How can Machine Learning Tools and Citizen Science Data Support Oregon’s State Wildlife Action Plan?

A burrowing owl stands in dry grass and looks straight at the camera
  • Oregon Department of Fish and Wildlife
In Progress

Climate change poses significant challenges to biodiversity in the Pacific Northwest, particularly for species of conservation concern. Species distribution models (SDMs) offer a powerful tool to predict habitat suitability under changing environmental conditions, helping managers make informed decisions. This research addresses critical knowledge gaps identified by the Oregon Department of Fish & Wildlife (ODFW) in their State Wildlife Action Plan (SWAP), especially regarding how species may respond to increasing temperatures and shifting precipitation patterns. 

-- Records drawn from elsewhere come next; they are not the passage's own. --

-- ==== Sys2Proof/Machine/HostProgram.lean ====
section
/-! DEFINITION. Host programs: the accesses a line stands for (`30_encoding.md` R78, R79) and loading them as the
events the host is about to issue (log entries 1 and 10). -/

namespace Sys2Proof.Machine

/-- `WR <reg>, <value>` is `MemWrite(offset(reg), width(reg), value)` (`30_encoding.md` R78). -/
def writeAccess (r : Reg) (value : Nat) : Access := .write r.offset (Data.ofBits r.width (BitVec.ofNat 64 value))

/-- `RD <reg>` is `MemRead(offset(reg), width(reg))` (`30_encoding.md` R78). -/
def readAccess (r : Reg) : Access := .read r.offset r.width

/-- `CMD <mnemonic> <imm>` is `MemWrite(0x00, 2, encode(mnemonic, imm))`, with `imm = 0` when absent (R78). -/
def commandAccess (m : Mnemonic) (imm : Nat) : Access := .write 0x00 (.b2 (encodeWord m (BitVec.ofNat 8 imm)))

/-- `LOADFRAME b0, …, b6`: a write of each byte to its frame register, in increasing index (`30_encoding.md` R79). -/
def loadFrameAccesses (bytes : List Nat) : List Access :=
  ([0, 1, 2, 3, 4, 5, 6].zip bytes).map fun p => writeAccess (.frame p.1) p.2

/-- The accesses a line stands for (`30_encoding.md` R78, R79); meant for well-formed lines. -/
def lineAccesses : Line → List Access
  | .wr r value => [writeAccess r value]
  | .rd r _ => [readAccess r]
  | .cmd m imm => [commandAccess m (imm.getD 0)]
  | .wrRaw n offset value => [.write (BitVec.ofNat 8 offset) (Data.ofBits n (BitVec.ofNat 64 value))]
  | .rdRaw n offset => [.read (BitVec.ofNat 8 offset) n]
  | .loadFrame bytes => loadFrameAccesses bytes
  | .crcRun bytes => commandAccess .crcInit 0 :: bytes.map (commandAccess .crcByte)
  | .poll status => [commandAccess .stat status, readAccess .flags]

/-- The accesses of a program; a program with an ill-formed line has none. -/
def assemble (p : List Line) : Option (List Access) :=
  if p.all Line.wf then some (p.flatMap lineAccesses) else none

/-- Placing accesses as what the host issues next, after what it has still to issue. -/
def loadProgram (accesses : List Access) (s : State) : State :=
  { s with pending := s.pending ++ accesses.map HostEvent.access }

/-- What a program's lines expect their reads to return, in order: `none` where a line states nothing (R78). -/
def lineExpects : Line → List (Option Nat)
  | .rd _ expect => [expect]
  | .rdRaw _ _ | .poll _ => [none]
  | .wr _ _ | .cmd _ _ | .wrRaw _ _ _ | .loadFrame _ | .crcRun _ => []

/-- Do the values the reads returned agree with what the lines expect? -/
def readsAsExpected : List (Option Nat) → List Data → Bool
  | [], [] => true
  | none :: es, _ :: ds => readsAsExpected es ds
  | some v :: es, d :: ds => d.bits.toNat == v && readsAsExpected es ds
  | [], _ :: _ => false
  | _ :: _, [] => false

end Sys2Proof.Machine
end

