/-! ## writeConfig -/

@[simp] theorem writeConfig_config (v : Byte) (s : State) :
    (writeConfig v s).config = (v.extractLsb' 0 2).setWidth 8 := rfl
@[simp] theorem writeConfig_err (v : Byte) (s : State) : (writeConfig v s).err = s.err := rfl
@[simp] theorem writeConfig_errInfo (v : Byte) (s : State) : (writeConfig v s).errInfo = s.errInfo := rfl
@[simp] theorem writeConfig_valid (v : Byte) (s : State) : (writeConfig v s).valid = s.valid := rfl
@[simp] theorem writeConfig_frameVld (v : Byte) (s : State) : (writeConfig v s).frameVld = s.frameVld := rfl
@[simp] theorem writeConfig_frame (v : Byte) (s : State) : (writeConfig v s).frame = s.frame := rfl
@[simp] theorem writeConfig_crcAcc (v : Byte) (s : State) : (writeConfig v s).crcAcc = s.crcAcc := rfl
@[simp] theorem writeConfig_statusRaw (v : Byte) (s : State) : (writeConfig v s).statusRaw = s.statusRaw := rfl
@[simp] theorem writeConfig_flags (v : Byte) (s : State) : (writeConfig v s).flags = s.flags := rfl
@[simp] theorem writeConfig_crcCalc (v : Byte) (s : State) : (writeConfig v s).crcCalc = s.crcCalc := rfl
@[simp] theorem writeConfig_crcRecv (v : Byte) (s : State) : (writeConfig v s).crcRecv = s.crcRecv := rfl
@[simp] theorem writeConfig_rawRh (v : Byte) (s : State) : (writeConfig v s).rawRh = s.rawRh := rfl
@[simp] theorem writeConfig_rawT (v : Byte) (s : State) : (writeConfig v s).rawT = s.rawT := rfl
@[simp] theorem writeConfig_humPct (v : Byte) (s : State) : (writeConfig v s).humPct = s.humPct := rfl
@[simp] theorem writeConfig_tempDeci (v : Byte) (s : State) : (writeConfig v s).tempDeci = s.tempDeci := rfl
@[simp] theorem writeConfig_humF64 (v : Byte) (s : State) : (writeConfig v s).humF64 = s.humF64 := rfl
@[simp] theorem writeConfig_tempF64 (v : Byte) (s : State) : (writeConfig v s).tempF64 = s.tempF64 := rfl
@[simp] theorem writeConfig_pending (v : Byte) (s : State) : (writeConfig v s).pending = s.pending := rfl
@[simp] theorem writeConfig_reads (v : Byte) (s : State) : (writeConfig v s).reads = s.reads := rfl
@[simp] theorem writeConfig_freeCount (v : Byte) (s : State) : (writeConfig v s).freeCount = s.freeCount := rfl

/-! ## writeFrame -/

@[simp] theorem writeFrame_config (i : Fin 7) (v : Byte) (s : State) : (writeFrame i v s).config = s.config := rfl
@[simp] theorem writeFrame_err (i : Fin 7) (v : Byte) (s : State) : (writeFrame i v s).err = s.err := rfl
@[simp] theorem writeFrame_errInfo (i : Fin 7) (v : Byte) (s : State) : (writeFrame i v s).errInfo = s.errInfo := rfl
@[simp] theorem writeFrame_valid (i : Fin 7) (v : Byte) (s : State) : (writeFrame i v s).valid = s.valid := rfl
@[simp] theorem writeFrame_frameVld (i : Fin 7) (v : Byte) (s : State) :
    (writeFrame i v s).frameVld = setBit s.frameVld i.val true := rfl
@[simp] theorem writeFrame_frame (i : Fin 7) (v : Byte) (s : State) :
    (writeFrame i v s).frame = s.frame.set i v := rfl
@[simp] theorem writeFrame_crcAcc (i : Fin 7) (v : Byte) (s : State) : (writeFrame i v s).crcAcc = s.crcAcc := rfl
@[simp] theorem writeFrame_statusRaw (i : Fin 7) (v : Byte) (s : State) :
    (writeFrame i v s).statusRaw = s.statusRaw := rfl
@[simp] theorem writeFrame_flags (i : Fin 7) (v : Byte) (s : State) : (writeFrame i v s).flags = s.flags := rfl
@[simp] theorem writeFrame_crcCalc (i : Fin 7) (v : Byte) (s : State) : (writeFrame i v s).crcCalc = s.crcCalc := rfl
@[simp] theorem writeFrame_crcRecv (i : Fin 7) (v : Byte) (s : State) : (writeFrame i v s).crcRecv = s.crcRecv := rfl
@[simp] theorem writeFrame_rawRh (i : Fin 7) (v : Byte) (s : State) : (writeFrame i v s).rawRh = s.rawRh := rfl
@[simp] theorem writeFrame_rawT (i : Fin 7) (v : Byte) (s : State) : (writeFrame i v s).rawT = s.rawT := rfl
@[simp] theorem writeFrame_humPct (i : Fin 7) (v : Byte) (s : State) : (writeFrame i v s).humPct = s.humPct := rfl
@[simp] theorem writeFrame_tempDeci (i : Fin 7) (v : Byte) (s : State) :
    (writeFrame i v s).tempDeci = s.tempDeci := rfl
@[simp] theorem writeFrame_humF64 (i : Fin 7) (v : Byte) (s : State) : (writeFrame i v s).humF64 = s.humF64 := rfl
@[simp] theorem writeFrame_tempF64 (i : Fin 7) (v : Byte) (s : State) : (writeFrame i v s).tempF64 = s.tempF64 := rfl
@[simp] theorem writeFrame_pending (i : Fin 7) (v : Byte) (s : State) : (writeFrame i v s).pending = s.pending := rfl
@[simp] theorem writeFrame_reads (i : Fin 7) (v : Byte) (s : State) : (writeFrame i v s).reads = s.reads := rfl
@[simp] theorem writeFrame_freeCount (i : Fin 7) (v : Byte) (s : State) :
    (writeFrame i v s).freeCount = s.freeCount := rfl
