-- ==== Sys2Proof/Tests/Slice0.lean ====
section
/-! SUPPORT. Tests: ill-formed lines the check refuses, words written out from the encoding, one-step tests with values
of `95_test_vectors.md`, and a witness for the hypotheses of every obligation that has some. -/

namespace Sys2Proof.Tests

open Sys2Proof.Machine

/-! ## Helpers -/

/-- The state an outcome goes on with. -/
def after : Host.Outcome State Fault Refusal → State
  | .next t => t
  | .fault f => nomatch f
  | .refused _ => State.reset

/-- The reset state with a frame, the loaded bits FRAME_VLD and CONFIG. -/
def framed (f : Vector (BitVec 8) 7) (loaded config : BitVec 8) : State :=
  { State.reset with frame := f, frameVld := loaded, config := config }

/-- The reset state with one raw value in both fields, V_RAW set, and CONFIG. -/
def rawBoth (raw : BitVec 32) (config : BitVec 8) : State :=
  { State.reset with rawRh := raw, rawT := raw, valid := 0x02, config := config }

/-- The reference frame of `95_test_vectors.md` L1-1 with its checksum. -/
def refFrame : Vector (BitVec 8) 7 := #v[0x1C, 0x08, 0x00, 0x3F, 0x8C, 0x73, 0x36]

/-- The state after one access from `s`. -/
def access (a : Access) (s : State) : State := after (step { s with pending := [.access a] })

/-! ## Ill-formed lines are refused (`30_encoding.md` R78, R79), one for each check -/

theorem test_wf_write_value : Line.wf (.wr .config 256) = false := by decide
theorem test_wf_expected_value : Line.wf (.rd .rawRh (some (2 ^ 32))) = false := by decide
theorem test_wf_missing_immediate : Line.wf (.cmd .stat none) = false := by decide
theorem test_wf_immediate_byte : Line.wf (.cmd .crcByte (some 256)) = false := by decide
theorem test_wf_raw_write_offset : Line.wf (.wrRaw .w1 256 0) = false := by decide
theorem test_wf_raw_write_value : Line.wf (.wrRaw .w2 0 65536) = false := by decide
theorem test_wf_raw_read_offset : Line.wf (.rdRaw .w1 256) = false := by decide
theorem test_wf_frame_length : Line.wf (.loadFrame [1, 2, 3, 4, 5, 6]) = false := by decide
theorem test_wf_frame_byte : Line.wf (.loadFrame [1, 2, 3, 4, 5, 6, 256]) = false := by decide
theorem test_wf_crcrun_empty : Line.wf (.crcRun []) = false := by decide
theorem test_wf_crcrun_byte : Line.wf (.crcRun [256]) = false := by decide
theorem test_wf_poll_byte : Line.wf (.poll 256) = false := by decide
theorem test_assemble_refuses_ill_formed : assemble [.cmd .nop none, .poll 256] = none := by decide

/-! ## Decoding, words written out from format C, imm then op (`30_encoding.md` R71, R74) -/

theorem test_decode_nop : decode 0b00000000_00000000 = .ok .nop := by rfl
theorem test_decode_clear : decode 0b00000000_00000001 = .ok .clear := by rfl
theorem test_decode_stat : decode 0b10011000_00010000 = .ok (.stat 0x98) := by rfl
theorem test_decode_decode : decode 0b00000000_00010001 = .ok .decode := by rfl
theorem test_decode_scale : decode 0b00000000_00100000 = .ok .scale := by rfl
theorem test_decode_round : decode 0b00000000_00100001 = .ok .round := by rfl
theorem test_decode_crc_init : decode 0b00000000_00110000 = .ok .crcInit := by rfl
theorem test_decode_crc_byte : decode 0b00011100_00110001 = .ok (.crcByte 0x1C) := by rfl
theorem test_decode_check : decode 0b00000000_00110010 = .ok .check := by rfl
theorem test_decode_measure : decode 0b00000000_01000000 = .ok .measure := by rfl
theorem test_decode_illegal : decode 0b01010101_00000010 = .error .illegalOp := by rfl
theorem test_decode_illegal_last : decode 0b11111111_11111111 = .error .illegalOp := by rfl
theorem test_decode_reserved : decode 0b00000101_00100000 = .error .reservedImm := by rfl
theorem test_encode_stat : encode (.stat 0x98) = 0b10011000_00010000 := by rfl
theorem test_decodeTableWord_stat : decodeTableWord 16 0x9810 = some (.stat 0x98) := by rfl
theorem test_decodeTableWord_op_only : decodeTableWord 8 0x9810 = some (.stat 0x00) := by rfl
theorem test_fetch_word_runs_first :
    (after (step (State.reset.withFetchWord 16 0x9810))).statusRaw = 0x98 := by decide

/-! ## One step of each command; expected values from `95_test_vectors.md` -/

/-- Section 2.5, NOP at reset. -/
theorem test_nop : exec .nop State.reset = .next State.reset := by rfl

/-- Section 2.5, CLEAR under CONFIG 03, and its errors gone. -/
theorem test_clear :
    let t := after (exec .clear { framed refFrame 0x7F 0x03 with err := 0x84, errInfo := 0x0020, crcAcc := 0x00 })
    t.config = 0x03 ∧ t.err = 0x00 ∧ t.errInfo = 0x0000 ∧ t.frameVld = 0x00 ∧ t.crcAcc = 0xFF := by decide

/-- Section 2.1, STAT 0x98; the valid bits and CRC_OK already set stay. -/
theorem test_stat :
    let t := after (exec (.stat 0x98) { State.reset with valid := 0x04, flags := 0x04 })
    t.statusRaw = 0x98 ∧ t.flags = 0x07 ∧ t.valid = 0x05 := by decide

/-- Section 2.1, STAT 0x77 clears BUSY and CAL. -/
theorem test_stat_clears :
    (after (exec (.stat 0x77) { State.reset with flags := 0x07 })).flags = 0x04 := by decide

/-- Section 2.2, row 98 6E 2B 45 F1 0A, with byte 6 not loaded. -/
theorem test_decode_frame :
    let t := after (exec .decode (framed #v[0x98, 0x6E, 0x2B, 0x45, 0xF1, 0x0A, 0x00] 0x3F 0x00))
    t.statusRaw = 0x98 ∧ t.flags = 0x03 ∧ t.rawRh = 0x6E2B4 ∧ t.rawT = 0x5F10A ∧ t.valid = 0x03 ∧ t.err = 0x00 := by
  decide

/-- Section 2.2, FRAME_VLD = 0x1F. -/
theorem test_decode_refused :
    let t := after (exec .decode (framed refFrame 0x1F 0x00))
    t.err = 0x03 ∧ t.errInfo = 0x0011 ∧ t.rawRh = 0 ∧ t.valid = 0x00 := by decide

/-- Section 2.3, row 0x3FFFF: a small negative temperature. -/
theorem test_scale :
    let t := after (exec .scale (rawBoth 0x3FFFF 0x00))
    t.humF64 = 0x4038FFF9C0000000 ∧ t.tempF64 = 0xBF29000000000000 ∧ t.valid = 0x0A := by decide

/-- Section 2.3, row 0x40000: 0 °C is +0.0. -/
theorem test_scale_zero :
    (after (exec .scale (rawBoth 0x40000 0x00))).tempF64 = 0x0000000000000000 := by decide

/-- Section 2.3, row 0x08000, a negative tie of the temperature, and row 0x20000, a tie of the humidity. -/
theorem test_round :
    (after (exec .round (rawBoth 0x08000 0x00))).tempDeci = 0xFE4A ∧
    (after (exec .round (rawBoth 0x20000 0x00))).humPct = 13 ∧
    (after (exec .round (rawBoth 0x20000 0x02))).humPct = 12 := by decide

/-- Section 2.3, ROUND with V_RAW = 0. -/
theorem test_round_refused :
    let t := after (exec .round State.reset)
    t.err = 0x04 ∧ t.errInfo = 0x0021 ∧ t.valid = 0x00 := by decide

/-- Program P2, line 1. -/
theorem test_crc_init : (after (exec .crcInit { State.reset with crcAcc := 0x36 })).crcAcc = 0xFF := by decide

/-- Program P2, line 2 (0xFF, 0x1C to 0x92), and the residue of line 9. -/
theorem test_crc_byte :
    (after (exec (.crcByte 0x1C) State.reset)).crcAcc = 0x92 ∧
    (after (exec (.crcByte 0x36) { State.reset with crcAcc := 0x36 })).crcAcc = 0x00 := by decide

/-- Section 2.4, the reference frame under profile 0: a match. -/
theorem test_check :
    let t := after (exec .check (framed refFrame 0x7F 0x00))
    t.crcCalc = 0x36 ∧ t.crcRecv = 0x36 ∧ t.flags = 0x04 ∧ t.valid = 0x04 := by decide +kernel

/-- Section 2.4, the reference frame under profile 1: a mismatch, and no error. -/
theorem test_check_profile_one :
    let t := after (exec .check { framed refFrame 0x7F 0x01 with flags := 0x04 })
    t.crcCalc = 0xAD ∧ t.crcRecv = 0x1C ∧ t.flags = 0x00 ∧ t.valid = 0x04 ∧ t.err = 0x00 := by decide +kernel

/-- Program P1, line 8. -/
theorem test_measure :
    let t := after (exec .measure (framed refFrame 0x7F 0x00))
    t.statusRaw = 0x1C ∧ t.flags = 0x06 ∧ t.valid = 0x1F ∧ t.crcCalc = 0x36 ∧ t.humF64 = 0x4009009600000000 ∧
      t.tempF64 = 0x40620B73B0000000 ∧ t.humPct = 0x03 ∧ t.tempDeci = 0x05A4 := by decide +kernel

/-- Section 2.5, MEASURE with no frame. -/
theorem test_measure_refused :
    let t := after (exec .measure State.reset)
    t.err = 0x03 ∧ t.errInfo = 0x0040 ∧ t.valid = 0x00 := by decide

/-! ## Accesses and errors (`95_test_vectors.md` 2.5) -/

theorem test_illegal_before_reserved :
    let t := access (.write 0x00 (.b2 0x5502)) State.reset
    t.err = 0x01 ∧ t.errInfo = 0x5502 := by decide

theorem test_read_wrong_width :
    let t := access (.read 0x14 .w2) State.reset
    t.reads = [.b2 0] ∧ t.err = 0x05 ∧ t.errInfo = 0x0214 := by decide

theorem test_read_unmapped :
    let t := access (.read 0x1D .w1) State.reset
    t.reads = [.b1 0] ∧ t.err = 0x05 ∧ t.errInfo = 0x011D := by decide

theorem test_read_cmd_and_crc_acc :
    (access (.read 0x00 .w2) State.reset).reads = [.b2 0x0000] ∧
    (access (.read 0x0F .w1) State.reset).reads = [.b1 0xFF] := by decide

theorem test_write_read_only :
    let t := access (.write 0x14 (.b4 0x00000005)) State.reset
    t.rawRh = 0 ∧ t.err = 0x06 ∧ t.errInfo = 0x0414 := by decide

theorem test_write_wrong_width_read_only :
    let t := access (.write 0x14 (.b2 0x0005)) State.reset
    t.err = 0x05 ∧ t.errInfo = 0x0214 := by decide

theorem test_config_reserved_bits :
    let t := access (.write 0x02 (.b1 0xFF)) State.reset
    t.config = 0x03 ∧ t.err = 0x00 := by decide

theorem test_later_error_sets_multi :
    let t := access (.read 0x01 .w1) { State.reset with err := 0x04, errInfo := 0x0020 }
    t.err = 0x84 ∧ t.errInfo = 0x0020 := by decide

theorem test_write_frame_three :
    let t := access (.write 0x0B (.b1 0x3F)) State.reset
    t.frame[3] = 0x3F ∧ t.frameVld = 0x08 := by decide

theorem test_reset_over_write :
    let t := after (step { framed refFrame 0x7F 0x03 with pending := [.resetOver (.write 0x08 (.b1 0x55))] })
    t.frame[0] = 0x00 ∧ t.frameVld = 0x00 ∧ t.config = 0x00 ∧ t.crcAcc = 0xFF ∧ t.reads = [] := by decide

/-! ## Host programs: encodings of `95_test_vectors.md` P3, lines 1 and 2, and P1, line 7 -/

theorem test_poll_accesses :
    lineAccesses (.poll 0x98) = [.write 0x00 (.b2 0x9810), .read 0x11 .w1] := by decide

theorem test_loadframe_last_access :
    (lineAccesses (.loadFrame [0x1C, 0x08, 0x00, 0x3F, 0x8C, 0x73, 0x36])).getLast? =
      some (.write 0x0E (.b1 0x36)) := by decide

/-! ## Witnesses: for each obligation with hypotheses, inputs that meet them -/

theorem test_witness_CommandWordsAreDecodedInOrder :
    ((0x5502 : BitVec 16).toNat % 256 ∉ assignedOps ∧ (0xFFFF : BitVec 16).toNat % 256 ∉ assignedOps) ∧
    ((0x0100 : BitVec 16).toNat % 256 ∈ assignedOps ∧ (0x0100 : BitVec 16).toNat % 256 ∉ immOps ∧
      (0x0100 : BitVec 16).toNat / 256 ≠ 0) ∧
    ((0xFF31 : BitVec 16).toNat % 256 ∈ assignedOps ∧ (0xFF31 : BitVec 16).toNat % 256 ∈ immOps) ∧
    ((0x0040 : BitVec 16).toNat % 256 ∈ assignedOps ∧ (0x0040 : BitVec 16).toNat / 256 = 0) := by decide

theorem test_witness_OpcodeRowsSelectOperations :
    (0xFF10 : BitVec 16) &&& rowMask .stat = rowMatch .stat ∧
    ¬ (0x0140 : BitVec 16) &&& rowMask .measure = rowMatch .measure := by decide

theorem test_witness_StepRunsDecodedCommand :
    decode 0x9810 = .ok (.stat 0x98) ∧
    { State.reset with pending := [.access (.write 0x00 (.b2 0x9810))] }.pending =
      .access (.write 0x00 (.b2 0x9810)) :: [] := by exact ⟨rfl, rfl⟩

theorem test_witness_IdleStepChangesNothing : State.reset.pending = [] := by rfl

/-- For every `ReservedImmRefused` clause. -/
theorem test_witness_ReservedImmRefused : (0x01 : BitVec 8) ≠ 0 ∧ (0xFF : BitVec 8) ≠ 0 := by decide

theorem test_witness_ClearResetsAllButConfig :
    Instr.scale ≠ Instr.clear ∧ { State.reset with err := 0x04 }.err ≠ 0 := by decide

/-- Also for `FieldPositionsIgnoreProfile` (first clause). -/
theorem test_witness_DecodeUnpacksFrame :
    (framed refFrame 0x3F 0x00).frameVld.extractLsb' 0 6 = 0b111111#6 ∧
    (framed refFrame 0x1F 0x00).frameVld.extractLsb' 0 6 ≠ 0b111111#6 := by decide

theorem test_witness_RawFieldsTakeEveryValue :
    (frameRh #v[0x00, 0xFF, 0xFF, 0xF0, 0x00, 0x00, 0x00]).toNat = 2 ^ 20 - 1 ∧
    (frameT #v[0x00, 0xFF, 0xFF, 0xF0, 0x00, 0x00, 0x00]).toNat = 0 := by decide

/-- Also for `RoundRoundsExactValues` and `RoundAgreesWithScale`. -/
theorem test_witness_ScaleIsExact :
    (rawBoth 0xFFFFF 0x00).valid.getLsbD 1 = true ∧
    { State.reset with valid := 0xFD }.valid.getLsbD 1 = false := by decide

theorem test_witness_RoundAgreesWithScale :
    (0x02 : BitVec 8).getLsbD 1 = (rawBoth 0xFFFFF 0x00).valid.getLsbD 1 ∧
    (0xFD : BitVec 8).getLsbD 1 = State.reset.valid.getLsbD 1 := by decide

theorem test_witness_ScaledValuesAreEvenlySpaced : 0 + 1 < 2 ^ 20 ∧ (2 ^ 20 - 2) + 1 < 2 ^ 20 := by decide

theorem test_witness_HumidityTies :
    0xE0000 < 2 ^ 20 ∧ humidityOf 0xE0000 = (87 : ℕ) + 1 / 2 := by
  constructor
  · decide
  · norm_num [humidityOf]

theorem test_witness_TemperatureTies :
    (1 % 2 = 1 ∧ 0x08000 = 1 * 2 ^ 15 ∧ 0x08000 < 2 ^ 20) ∧
    (31 % 2 = 1 ∧ 0xF8000 = 31 * 2 ^ 15 ∧ 0xF8000 < 2 ^ 20) := by decide

/-- Also for `CrcResidueMatchesCheck` and `MeasureComputesEveryResult`. -/
theorem test_witness_CheckValidatesFrame :
    (framed refFrame 0x7F 0x00).frameVld.extractLsb' 0 7 = 0b1111111#7 ∧
    (framed refFrame 0x7F 0x00).config.getLsbD 0 = false ∧
    (framed refFrame 0x7F 0x01).frameVld.extractLsb' 0 7 = 0b1111111#7 ∧
    (framed refFrame 0x7F 0x01).config.getLsbD 0 = true ∧
    (framed refFrame 0x3F 0x00).frameVld.extractLsb' 0 7 ≠ 0b1111111#7 := by decide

In this project, Rebecca Hutchinson will collaborate with ODFW to enhance the utility of SDMs for climate adaptation planning. This project applies recent machine learning advances to two key areas — leveraging community science data and evaluating models under changing conditions. In their work applying machine learning to community science data, the project team will use eBird data and spatial clustering algorithms to improve occupancy models for bird species, addressing the challenge of imperfect detection in opportunistic datasets. These methods will be adapted for use by ODFW managers and evaluated with structured survey data. In their second focus area around evaluating models under changing conditions, the team will develop evaluation strategies that reflect real-world use cases — such as predicting species distributions in novel climates or regions — ensuring SDMs are robust and applicable to management decisions. 

By co-producing actionable science and creating accessible workflows, this project supports climate-informed conservation strategies and strengthens the partnership between academic research and resource management.